Сетеней содрогнулась всем телом, но, вернув самообладание, она медленно поднялась с подушек и взглянула прямо в лицо своего раба.

Сразу ей стало понятно, что задушевного разговора не получится. Лицо мужчины выражало лишь ненависть и ярость. Напряженная фигура, каждый мускул его лица говорили о том, что он никогда не признает себя рабом и уж тем более никто не заставит его признать эту женщину своей госпожой.

Сетеней уже наблюдала подобный взгляд пару дней назад, на невольничьем рынке, когда этого раба тащили на помост трое крепких мужчин.

Изумленная толпа взвывала от удовольствия и восхищения всякий раз, когда невольник совершал очередную попытку высвободиться, разметав во все стороны обезумевших от страха охранников.

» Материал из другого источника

-- ==== Sys2Proof/Decode.lean ====
section
/-! DEFINITION. The request decoder and encoder (`30_encoding.md` R70 to R75, R92). -/

namespace Sys2Proof

/-- R71: the format each command byte selects, "by exact match on all 8 bits" (R70). The reserved bytes, 0x00 and
0x0A to 0xFF (R75), have none. -/
def commandFormat (cmd : Byte) : Option Format :=
  match cmd.toNat with
  | 0x01 => some .fSeq
  | 0x02 => some .fEnc
  | 0x03 => some .fDec
  | 0x04 => some .fCh
  | 0x05 => some .fWrap
  | 0x06 => some .fBuf
  | 0x07 => some .fBuf
  | 0x08 => some .fBuf
  | 0x09 => some .fBuf
  | _ => none

/-- R72: the operand record is of the format its command byte selects. A reserved command byte reads no operand
(R75), so any record may stand beside one. -/
def Request.wf (r : Request) : Bool :=
  match commandFormat r.cmd with
  | some f => r.operands.inFormat f
  | none => true

/-- What the decoder finds in a request. -/
inductive Decoded where
  /-- an operation of R71 with its operands -/
  | op (i : Instr)
  /-- a reserved command byte (R75) -/
  | reserved (cmd : Byte)
  /-- a record that is not of the command byte's format, which R72 says cannot be sent -/
  | badRecord (cmd : Byte)
  deriving DecidableEq, Repr

/-- Decoding, total on every command byte and record (R75: "every one of the 256 values is either an operation of
R71 or reserved"). The command byte is examined first (R215). -/
def decode (r : Request) : Decoded :=
  match commandFormat r.cmd with
  | none => .reserved r.cmd
  | some _ =>
    match r.cmd.toNat, r.operands with
    | 0x01, .seq data => .op (.crc16 data)
    | 0x02, .enc payload length => .op (.frameEncode payload length)
    | 0x03, .dec c b => .op (.frameDecodeByte c b)
    | 0x04, .ch c => .op (.frameDecoderReset c)
    | 0x05, .wrap sourceId userData userDataLen nowMs => .op (.spWrap sourceId userData userDataLen nowMs)
    | 0x06, .buf buffer => .op (.spGetSourceId buffer)
    | 0x07, .buf buffer => .op (.spHasSecondaryHeader buffer)
    | 0x08, .buf buffer => .op (.spGetTimestamp buffer)
    | 0x09, .buf buffer => .op (.spUnpackHeader buffer)
    | _, _ => .badRecord r.cmd

/-- R71, R72: the request that carries an operation: its command byte and its operand record. -/
def encode : Instr → Request
  | .crc16 data => ⟨0x01, .seq data⟩
  | .frameEncode payload length => ⟨0x02, .enc payload length⟩
  | .frameDecodeByte c b => ⟨0x03, .dec c b⟩
  | .frameDecoderReset c => ⟨0x04, .ch c⟩
  | .spWrap sourceId userData userDataLen nowMs => ⟨0x05, .wrap sourceId userData userDataLen nowMs⟩
  | .spGetSourceId buffer => ⟨0x06, .buf buffer⟩
  | .spHasSecondaryHeader buffer => ⟨0x07, .buf buffer⟩
  | .spGetTimestamp buffer => ⟨0x08, .buf buffer⟩
  | .spUnpackHeader buffer => ⟨0x09, .buf buffer⟩

/-- R92: `FEED c, [b0 b1 ... bk]` stands for the requests `FRAME_DECODE_BYTE c, b0` to `FRAME_DECODE_BYTE c, bk`,
in that order. Notation only: it has no command byte. -/
def feedRequests (c : Nat) (bs : ByteSeq) : List Request :=
  bs.map fun b => encode (.frameDecodeByte c b)

/-- The operand record every one of whose operands is zero: empty sequence, null reference, 0. The opcode table
gives an instruction's operands no bits, so this is the record that stands for "every other bit is 0" (log 5). -/
def zeroRecord : Option Format → OperandRecord
  | some .fSeq => .seq []
  | some .fEnc => .enc none 0
  | some .fDec => .dec 0 0
  | some .fCh => .ch 0
  | some .fWrap => .wrap 0 none 0 0
  | some .fBuf => .buf none
  | none => .absent

/-- The request of an instruction word `w`: bits 7..0 are the command byte (the table's rows have no other bit),
followed by the zero record of its format. -/
def wordRequest (w : Nat) : Request :=
  let cmd : Byte := BitVec.ofNat 8 w
  ⟨cmd, zeroRecord (commandFormat cmd)⟩

/-- The instruction the decoder reads from a table word of `nbits` bits (eight for every row), every operand zero;
`none` where the decoder finds a reserved byte, or where the word does not fit its bits or is not one command byte. -/
def decodeTableWord (nbits w : Nat) : Option Instr :=
  if 8 ≤ nbits ∧ w < 2 ^ 8 then
    match decode (wordRequest w) with
    | .op i => some i
    | .reserved _ => none
    | .badRecord _ => none
  else none

end Sys2Proof
end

Его разгоряченное тело с напряженными мышцами дрожало от ярости, точно рык дикого зверя, из груди вырывались злостные проклятья на непонятном для окружающих языке.

Сетеней знала язык невольника. Это и стало определяющим в ее выборе.

– Он русский! – с восхищением промолвила она. – Он мне подходит.

Женщина и не надеялась, что ей могло так повезти. Этого невольника, несомненно, уже должны были выкупить. В мужчине угадывались благородство и принадлежность к высшим сословиям русской аристократии.

Больно было смотреть, как этот несчастный буквально терял голову от унижения и несогласия с происходящим с ним.

– Я покупаю его, Кизляр. – Женщина крепко сжала темнокожую руку своего сопровождающего.

Огромный евнух в изумлении широко раскрыл глаза.

Его лицо полностью прикрывала плотная материя. От этого взгляд казался еще выразительней.

Почтительно, практически с нежностью отстранив руку своей госпожи, он нахмурился, что означало его полное несогласие с ее решением.

Только тогда женщина, оторвав свой взгляд от невольника, обратила его на евнуха.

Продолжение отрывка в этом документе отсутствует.